[Data section]

/-- The first racing grain that the command read, in walk order, whatever else failed (08 R210): of the first unit that takes a
byte of one, or one that no unit takes a byte of, last. -/
def readRace (w : List Seen) (a : Active) : Option ((Nat × Nat) × W64) :=
  (a.got.find? fun g => g.got.any fun p => p.1 = 0x0B).map fun g =>
    (w.findSome? fun u => ((u.unit.run a.raceByte).race).map fun y => ((u.idx, 0), y)).getD
      ((w.length, 0), BitVec.ofNat 64 (64 * g.grain))

/-- The place x of a walk comes before y. -/
def walkBefore (x y : Nat × Nat) : Bool := x.1 < y.1 || (x.1 = y.1 && x.2 < y.2)

/-- The command's race, of a read or of a write: the first racing grain in walk order (08 R210). -/
def walkRace (w : List Seen) (a : Active) : Option ((Nat × Nat) × W64) :=
  match readRace w a, a.race with
  | some x, some y => some (if walkBefore y.1 x.1 then y else x)
  | x, y => x.or y

/-- The command's failure: RACE where it met one, else that of its first failing element in walk order (08 R210, R219). -/
def walkFail (w : List Seen) (a : Active) : Option ((Nat × Nat) × Fail) :=
  match walkRace w a with
  | some r => some (r.1, { status := 0x0B, faddr := r.2, poff := some a.cmd.poff })
  | none =>
    let r := (w.find? Seen.failed).bind fun u => match u.res with
      | .err x y => some ((u.idx, 0), ({ status := x, faddr := y, poff := some a.cmd.poff } : Fail))
      | _ => none
    match r, a.fail with
    | some x, some y => some (if y.1.1 < x.1.1 then y else x)
    | x, y => x.or y

/-- Grains that the units before the stop touch, in walk order, but for those at or after the failing element: those that
receive bytes, or, where `raced` asks for them, those that would have received a byte of a racing grain. A grain that a whole
quantised block shares with the failing one takes that block's bytes. (DESIGN CHOICE, log 73.) -/
def dueGrains (w : List Seen) (a : Active) (raced : Bool) : List Nat :=
  let k := (stopAt w a).2
  let stop := stopGrains w a
  let gs (u : Seen) : List Nat := if raced then (u.racedAt a.byte).flatMap fun d => spanGrains d.1 d.2
    else match u.res with
      | .err .. => []
      | _ => u.grains
  (((unitsDue w a).flatMap gs ++ if raced then [] else stop.take k).eraseDups).filter fun g =>
    a.cmd.wholeBlocks || !(stop.drop k).contains g

/-- Grains that the command performs; a grain of device memory that would receive a racing byte stays unwritten
(R210). -/
def required (w : List Seen) (a : Active) : List Nat :=
  if a.cmd.dSpace ≤ 1 then dueGrains w a false
  else (dueGrains w a false).filter fun g => !(dueGrains w a true).contains g

/-- Every unit that touches a grain before the stop is decided. -/
def grainReady (w : List Seen) (a : Active) (g : Nat) : Bool :=
  (unitsDue w a).all fun u => !(u.grains.contains g && u.undecided)

/-- Units below this number give a grain its bytes. -/
def grainEnd (w : List Seen) (a : Active) (g : Nat) : Nat :=
  let p := stopAt w a
  if ((stopGrains w a).take p.2).contains g then p.1 + 1 else p.1

/-- Bytes of a grain that units below a number write, by offset; later units replace earlier ones. -/
def grainBytes (w : List Seen) (k g : Nat) : List (Nat × Byte) :=
  let ws := (w.filter fun u => u.idx < k && u.grains.contains g).flatMap fun u => match u.res with
    | .val p => p.writes.flatMap fun x => (x.2.zipIdx.map fun b => (x.1.toNat + b.2, b.1)).filter fun b => b.1 / 64 = g
    | _ => []
  (List.range 64).filterMap fun i => ((ws.reverse.find? fun b => b.1 = 64 * g + i).map fun b => (i, b.2))

/-- The contributions of a reduction to a grain, in walk order. -/
def grainReds (w : List Seen) (k g : Nat) : List (Nat × X) :=
  (w.filter fun u => u.idx < k && u.grains.contains g).flatMap fun u => match u.res with
    | .val p => (p.red.filter fun x => x.1.toNat / 64 = g).map fun x => (x.1.toNat, x.2)
    | _ => []

/-- The bytes that the command writes to a grain. -/
def dueBytes (w : List Seen) (a : Active) (g : Nat) : List (Nat × Byte) := grainBytes w (grainEnd w a g) g

/-- The first element in walk order with a byte in a grain that meets a condition: its unit, with the place of the grain
in it, its address, and the byte's offset in the grain. -/
def firstElem (w : List Seen) (esz g : Nat) (bad : Nat → Bool) : Option ((Nat × Nat) × Nat × Nat) :=
  (w.filter fun u => u.grains.contains g).findSome? fun u => match u.res with
    | .val p =>
      ((p.writes.map fun x => (x.1.toNat, x.2.length)) ++ (p.red.map fun x => (x.1.toNat, esz))).findSome? fun x =>
        ((List.range x.2).find? fun i => (x.1 + i) / 64 = g && bad ((x.1 + i) % 64)).map fun i =>
          ((u.idx, (u.grains.findIdx? (· = g)).getD 0), x.1, (x.1 + i) % 64)
    | _ => none

/-- Residual bytes that the units before the stop write back, each with its unit and element. -/
def residBytes (w : List Seen) (a : Active) : List ((Nat × Nat) × Nat × Byte) :=
  (unitsDue w a).flatMap fun u => match u.res with
    | .val p => p.resid.flatMap fun x => x.2.zipIdx.map fun b => ((u.idx, x.1), x.1 + b.2, b.1)
    | _ => []

def residDue (w : List Seen) (a : Active) : List Nat := ((residBytes w a).map (·.2.1 / 64)).eraseDups

/-- Grains of local storage in which units before the stop that are not decided yet may write residuals back. -/
def residOpen (w : List Seen) (a : Active) : List Nat :=
  ((unitsDue w a).filter (·.undecided)).flatMap fun u => u.unit.residGrains

/-- Number of bytes that a command delivers (10 R261): those its units write to the destination, each write counted, also one
that a later row of a SCATTER overwrites, and no residuals. (DESIGN CHOICE, log 74.) -/
def walkCount (w : List Seen) : Nat :=
  w.foldl (fun n u => match u.res with
    | .val p => p.writes.foldl (fun n x => n + x.2.length) n
    | _ => n) 0

/-- The flags of the units that a command has evaluated (03 R78); of a failing command also of those beyond its failing
element. (DESIGN CHOICE, log 59.) -/
def walkFp (w : List Seen) : FpFlags :=
  orFlags (w.map fun u => match u.res with
    | .val p => p.fp
    | _ => 0)

/-- Grains still to be read for units before the stop. -/
def walkNeeds (w : List Seen) (a : Active) : List (Nat × Nat) :=
  (((unitsDue w a).flatMap fun u => match u.res with
    | .need l => l
    | _ => []).eraseDups).filter fun p => !a.has p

[/Data section]

▶ [Your instructions]: Starting at the line that has "and element. -/" and ending at the line that has "def residDue (w", please write out the lines above exactly, leaving out all others.

▶ [Solution to this problem]:
/-- Residual bytes that the units before the stop write back, each with its unit and element. -/
def residBytes (w : List Seen) (a : Active) : List ((Nat × Nat) × Nat × Byte) :=
  (unitsDue w a).flatMap fun u => match u.res with
    | .val p => p.resid.flatMap fun x => x.2.zipIdx.map fun b => ((u.idx, x.1), x.1 + b.2, b.1)
    | _ => []

def residDue (w : List Seen) (a : Active) : List Nat := ((residBytes w a).map (·.2.1 / 64)).eraseDups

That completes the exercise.